_Records provided_:
--*--
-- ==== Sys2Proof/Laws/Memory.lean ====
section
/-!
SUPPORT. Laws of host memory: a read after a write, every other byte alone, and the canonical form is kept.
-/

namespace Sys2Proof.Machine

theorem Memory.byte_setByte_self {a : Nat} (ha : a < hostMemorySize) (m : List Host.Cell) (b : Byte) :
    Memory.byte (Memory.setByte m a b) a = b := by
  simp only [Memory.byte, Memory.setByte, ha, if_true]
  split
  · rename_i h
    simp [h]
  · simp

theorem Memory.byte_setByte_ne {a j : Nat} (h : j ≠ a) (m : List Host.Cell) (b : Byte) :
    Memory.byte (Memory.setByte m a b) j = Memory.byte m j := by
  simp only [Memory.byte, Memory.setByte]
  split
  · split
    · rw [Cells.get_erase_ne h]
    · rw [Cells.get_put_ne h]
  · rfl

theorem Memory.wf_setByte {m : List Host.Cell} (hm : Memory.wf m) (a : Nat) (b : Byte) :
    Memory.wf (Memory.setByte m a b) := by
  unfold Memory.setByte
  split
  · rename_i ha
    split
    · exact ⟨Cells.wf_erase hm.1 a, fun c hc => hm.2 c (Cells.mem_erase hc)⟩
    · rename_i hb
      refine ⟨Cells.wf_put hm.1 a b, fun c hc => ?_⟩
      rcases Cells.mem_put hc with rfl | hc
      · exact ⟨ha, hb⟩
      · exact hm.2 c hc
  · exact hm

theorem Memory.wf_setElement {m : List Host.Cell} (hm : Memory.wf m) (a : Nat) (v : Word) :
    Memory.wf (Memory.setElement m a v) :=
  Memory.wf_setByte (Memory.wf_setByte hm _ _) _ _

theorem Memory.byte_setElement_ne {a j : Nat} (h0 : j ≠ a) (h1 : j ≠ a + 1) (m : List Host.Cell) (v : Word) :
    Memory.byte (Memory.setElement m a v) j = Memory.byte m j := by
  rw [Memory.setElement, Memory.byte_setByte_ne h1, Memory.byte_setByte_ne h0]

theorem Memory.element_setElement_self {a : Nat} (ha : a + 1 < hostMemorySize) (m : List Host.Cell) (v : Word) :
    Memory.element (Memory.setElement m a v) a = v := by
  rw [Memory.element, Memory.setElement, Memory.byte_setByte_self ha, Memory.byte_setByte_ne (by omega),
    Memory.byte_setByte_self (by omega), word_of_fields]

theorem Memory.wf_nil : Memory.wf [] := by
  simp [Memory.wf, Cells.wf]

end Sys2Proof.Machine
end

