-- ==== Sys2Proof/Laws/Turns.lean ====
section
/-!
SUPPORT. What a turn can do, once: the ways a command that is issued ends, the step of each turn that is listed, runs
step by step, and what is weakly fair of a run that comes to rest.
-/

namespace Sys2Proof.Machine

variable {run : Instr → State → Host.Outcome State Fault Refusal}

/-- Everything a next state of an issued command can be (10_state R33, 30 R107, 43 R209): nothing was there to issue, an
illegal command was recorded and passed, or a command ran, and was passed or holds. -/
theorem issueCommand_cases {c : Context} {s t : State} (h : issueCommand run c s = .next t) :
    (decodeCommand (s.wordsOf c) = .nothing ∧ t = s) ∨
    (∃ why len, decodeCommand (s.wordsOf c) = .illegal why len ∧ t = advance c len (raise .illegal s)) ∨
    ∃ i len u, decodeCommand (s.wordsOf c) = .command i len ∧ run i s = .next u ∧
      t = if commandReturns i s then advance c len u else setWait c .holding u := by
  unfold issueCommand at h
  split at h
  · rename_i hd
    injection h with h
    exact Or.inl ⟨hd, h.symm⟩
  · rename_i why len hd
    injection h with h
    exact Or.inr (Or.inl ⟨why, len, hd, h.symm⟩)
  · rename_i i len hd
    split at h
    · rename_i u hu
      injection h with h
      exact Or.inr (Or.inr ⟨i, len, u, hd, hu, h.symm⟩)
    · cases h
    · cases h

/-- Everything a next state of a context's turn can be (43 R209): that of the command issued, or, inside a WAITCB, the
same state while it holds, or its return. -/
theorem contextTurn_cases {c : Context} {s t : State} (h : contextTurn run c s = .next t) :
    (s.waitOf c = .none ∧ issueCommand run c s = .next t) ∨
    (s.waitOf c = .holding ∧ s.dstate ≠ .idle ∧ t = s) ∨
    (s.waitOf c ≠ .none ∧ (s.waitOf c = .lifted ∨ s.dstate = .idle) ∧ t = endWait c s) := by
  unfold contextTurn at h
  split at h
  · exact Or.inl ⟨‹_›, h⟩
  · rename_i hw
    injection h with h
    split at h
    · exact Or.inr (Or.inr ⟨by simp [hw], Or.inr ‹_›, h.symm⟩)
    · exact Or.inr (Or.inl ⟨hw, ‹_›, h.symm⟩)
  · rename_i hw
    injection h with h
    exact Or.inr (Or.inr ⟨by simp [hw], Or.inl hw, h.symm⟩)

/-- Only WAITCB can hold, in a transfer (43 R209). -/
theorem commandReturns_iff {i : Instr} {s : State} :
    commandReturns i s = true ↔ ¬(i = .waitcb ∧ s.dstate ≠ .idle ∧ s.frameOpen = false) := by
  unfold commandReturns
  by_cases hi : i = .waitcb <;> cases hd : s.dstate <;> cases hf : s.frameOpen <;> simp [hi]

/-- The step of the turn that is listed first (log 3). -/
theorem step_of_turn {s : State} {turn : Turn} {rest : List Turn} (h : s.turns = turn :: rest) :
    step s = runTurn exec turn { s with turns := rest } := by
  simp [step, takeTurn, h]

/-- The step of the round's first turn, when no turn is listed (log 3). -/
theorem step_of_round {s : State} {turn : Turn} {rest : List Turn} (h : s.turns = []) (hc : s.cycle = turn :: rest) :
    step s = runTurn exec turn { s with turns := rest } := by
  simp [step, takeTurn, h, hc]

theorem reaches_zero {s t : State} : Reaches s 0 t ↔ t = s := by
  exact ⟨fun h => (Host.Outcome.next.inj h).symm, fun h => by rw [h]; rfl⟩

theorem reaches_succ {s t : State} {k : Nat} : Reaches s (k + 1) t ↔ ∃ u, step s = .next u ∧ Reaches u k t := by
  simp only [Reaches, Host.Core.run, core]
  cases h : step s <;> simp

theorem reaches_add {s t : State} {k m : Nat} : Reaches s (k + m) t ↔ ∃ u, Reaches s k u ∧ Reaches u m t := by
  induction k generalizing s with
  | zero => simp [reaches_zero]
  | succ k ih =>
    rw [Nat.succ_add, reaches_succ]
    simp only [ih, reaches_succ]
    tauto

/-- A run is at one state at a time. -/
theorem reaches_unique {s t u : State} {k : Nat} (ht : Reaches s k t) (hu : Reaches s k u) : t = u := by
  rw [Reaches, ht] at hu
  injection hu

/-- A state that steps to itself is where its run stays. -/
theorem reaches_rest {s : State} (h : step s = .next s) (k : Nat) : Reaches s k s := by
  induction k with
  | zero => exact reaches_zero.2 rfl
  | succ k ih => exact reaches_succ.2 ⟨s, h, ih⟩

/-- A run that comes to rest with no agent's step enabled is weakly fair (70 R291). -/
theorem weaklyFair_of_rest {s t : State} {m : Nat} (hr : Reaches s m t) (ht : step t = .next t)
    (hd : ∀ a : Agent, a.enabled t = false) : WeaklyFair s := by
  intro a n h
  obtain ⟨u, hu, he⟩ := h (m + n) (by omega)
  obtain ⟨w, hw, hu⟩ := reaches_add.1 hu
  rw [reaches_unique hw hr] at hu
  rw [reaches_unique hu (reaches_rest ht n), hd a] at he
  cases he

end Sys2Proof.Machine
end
--*--
_Goal of the exercise_: Write the material out again in its entirety, exactly as shown.

_Task response_:
-- ==== Sys2Proof/Laws/Memory.lean ====
section
/-!
SUPPORT. Laws of host memory: a read after a write, every other byte alone, and the canonical form is kept.
-/

namespace Sys2Proof.Machine

theorem Memory.byte_setByte_self {a : Nat} (ha : a < hostMemorySize) (m : List Host.Cell) (b : Byte) :
    Memory.byte (Memory.setByte m a b) a = b := by
  simp only [Memory.byte, Memory.setByte, ha, if_true]
  split
  · rename_i h
    simp [h]
  · simp

theorem Memory.byte_setByte_ne {a j : Nat} (h : j ≠ a) (m : List Host.Cell) (b : Byte) :
    Memory.byte (Memory.setByte m a b) j = Memory.byte m j := by
  simp only [Memory.byte, Memory.setByte]
  split
  · split
    · rw [Cells.get_erase_ne h]
    · rw [Cells.get_put_ne h]
  · rfl

theorem Memory.wf_setByte {m : List Host.Cell} (hm : Memory.wf m) (a : Nat) (b : Byte) :
    Memory.wf (Memory.setByte m a b) := by
  unfold Memory.setByte
  split
  · rename_i ha
    split
    · exact ⟨Cells.wf_erase hm.1 a, fun c hc => hm.2 c (Cells.mem_erase hc)⟩
    · rename_i hb
      refine ⟨Cells.wf_put hm.1 a b, fun c hc => ?_⟩
      rcases Cells.mem_put hc with rfl | hc
      · exact ⟨ha, hb⟩
      · exact hm.2 c hc
  · exact hm

theorem Memory.wf_setElement {m : List Host.Cell} (hm : Memory.wf m) (a : Nat) (v : Word) :
    Memory.wf (Memory.setElement m a v) :=
  Memory.wf_setByte (Memory.wf_setByte hm _ _) _ _

theorem Memory.byte_setElement_ne {a j : Nat} (h0 : j ≠ a) (h1 : j ≠ a + 1) (m : List Host.Cell) (v : Word) :
    Memory.byte (Memory.setElement m a v) j = Memory.byte m j := by
  rw [Memory.setElement, Memory.byte_setByte_ne h1, Memory.byte_setByte_ne h0]

theorem Memory.element_setElement_self {a : Nat} (ha : a + 1 < hostMemorySize) (m : List Host.Cell) (v : Word) :
    Memory.element (Memory.setElement m a v) a = v := by
  rw [Memory.element, Memory.setElement, Memory.byte_setByte_self ha, Memory.byte_setByte_ne (by omega),
    Memory.byte_setByte_self (by omega), word_of_fields]

theorem Memory.wf_nil : Memory.wf [] := by
  simp [Memory.wf, Cells.wf]

end Sys2Proof.Machine
end

-- ==== Sys2Proof/Laws/Turns.lean ====
section
/-!
SUPPORT. What a turn can do, once: the ways a command that is issued ends, the step of each turn that is listed, runs
step by step, and what is weakly fair of a run that comes to rest.
-/

namespace Sys2Proof.Machine

variable {run : Instr → State → Host.Outcome State Fault Refusal}

/-- Everything a next state of an issued command can be (10_state R33, 30 R107, 43 R209): nothing was there to issue, an
illegal command was recorded and passed, or a command ran, and was passed or holds. -/
theorem issueCommand_cases {c : Context} {s t : State} (h : issueCommand run c s = .next t) :
    (decodeCommand (s.wordsOf c) = .nothing ∧ t = s) ∨
    (∃ why len, decodeCommand (s.wordsOf c) = .illegal why len ∧ t = advance c len (raise .illegal s)) ∨
    ∃ i len u, decodeCommand (s.wordsOf c) = .command i len ∧ run i s = .next u ∧
      t = if commandReturns i s then advance c len u else setWait c .holding u := by
  unfold issueCommand at h
  split at h
  · rename_i hd
    injection h with h
    exact Or.inl ⟨hd, h.symm⟩
  · rename_i why len hd
    injection h with h
    exact Or.inr (Or.inl ⟨why, len, hd, h.symm⟩)
  · rename_i i len hd
    split at h
    · rename_i u hu
      injection h with h
      exact Or.inr (Or.inr ⟨i, len, u, hd, hu, h.symm⟩)
    · cases h
    · cases h

/-- Everything a next state of a context's turn can be (43 R209): that of the command issued, or, inside a WAITCB, the
same state while it holds, or its return. -/
theorem contextTurn_cases {c : Context} {s t : State} (h : contextTurn run c s = .next t) :
    (s.waitOf c = .none ∧ issueCommand run c s = .next t) ∨
    (s.waitOf c = .holding ∧ s.dstate ≠ .idle ∧ t = s) ∨
    (s.waitOf c ≠ .none ∧ (s.waitOf c = .lifted ∨ s.dstate = .idle) ∧ t = endWait c s) := by
  unfold contextTurn at h
  split at h
  · exact Or.inl ⟨‹_›, h⟩
  · rename_i hw
    injection h with h
    split at h
    · exact Or.inr (Or.inr ⟨by simp [hw], Or.inr ‹_›, h.symm⟩)
    · exact Or.inr (Or.inl ⟨hw, ‹_›, h.symm⟩)
  · rename_i hw
    injection h with h
    exact Or.inr (Or.inr ⟨by simp [hw], Or.inl hw, h.symm⟩)

/-- Only WAITCB can hold, in a transfer (43 R209). -/
theorem commandReturns_iff {i : Instr} {s : State} :
    commandReturns i s = true ↔ ¬(i = .waitcb ∧ s.dstate ≠ .idle ∧ s.frameOpen = false) := by
  unfold commandReturns
  by_cases hi : i = .waitcb <;> cases hd : s.dstate <;> cases hf : s.frameOpen <;> simp [hi]

/-- The step of the turn that is listed first (log 3). -/
theorem step_of_turn {s : State} {turn : Turn} {rest : List Turn} (h : s.turns = turn :: rest) :
    step s = runTurn exec turn { s with turns := rest } := by
  simp [step, takeTurn, h]

/-- The step of the round's first turn, when no turn is listed (log 3). -/
theorem step_of_round {s : State} {turn : Turn} {rest : List Turn} (h : s.turns = []) (hc : s.cycle = turn :: rest) :
    step s = runTurn exec turn { s with turns := rest } := by
  simp [step, takeTurn, h, hc]

theorem reaches_zero {s t : State} : Reaches s 0 t ↔ t = s := by
  exact ⟨fun h => (Host.Outcome.next.inj h).symm, fun h => by rw [h]; rfl⟩

theorem reaches_succ {s t : State} {k : Nat} : Reaches s (k + 1) t ↔ ∃ u, step s = .next u ∧ Reaches u k t := by
  simp only [Reaches, Host.Core.run, core]
  cases h : step s <;> simp

theorem reaches_add {s t : State} {k m : Nat} : Reaches s (k + m) t ↔ ∃ u, Reaches s k u ∧ Reaches u m t := by
  induction k generalizing s with
  | zero => simp [reaches_zero]
  | succ k ih =>
    rw [Nat.succ_add, reaches_succ]
    simp only [ih, reaches_succ]
    tauto

/-- A run is at one state at a time. -/
theorem reaches_unique {s t u : State} {k : Nat} (ht : Reaches s k t) (hu : Reaches s k u) : t = u := by
  rw [Reaches, ht] at hu
  injection hu

/-- A state that steps to itself is where its run stays. -/
theorem reaches_rest {s : State} (h : step s = .next s) (k : Nat) : Reaches s k s := by
  induction k with
  | zero => exact reaches_zero.2 rfl
  | succ k ih => exact reaches_succ.2 ⟨s, h, ih⟩

/-- A run that comes to rest with no agent's step enabled is weakly fair (70 R291). -/
theorem weaklyFair_of_rest {s t : State} {m : Nat} (hr : Reaches s m t) (ht : step t = .next t)
    (hd : ∀ a : Agent, a.enabled t = false) : WeaklyFair s := by
  intro a n h
  obtain ⟨u, hu, he⟩ := h (m + n) (by omega)
  obtain ⟨w, hw, hu⟩ := reaches_add.1 hu
  rw [reaches_unique hw hr] at hu
  rw [reaches_unique hu (reaches_rest ht n), hd a] at he
  cases he

end Sys2Proof.Machine
end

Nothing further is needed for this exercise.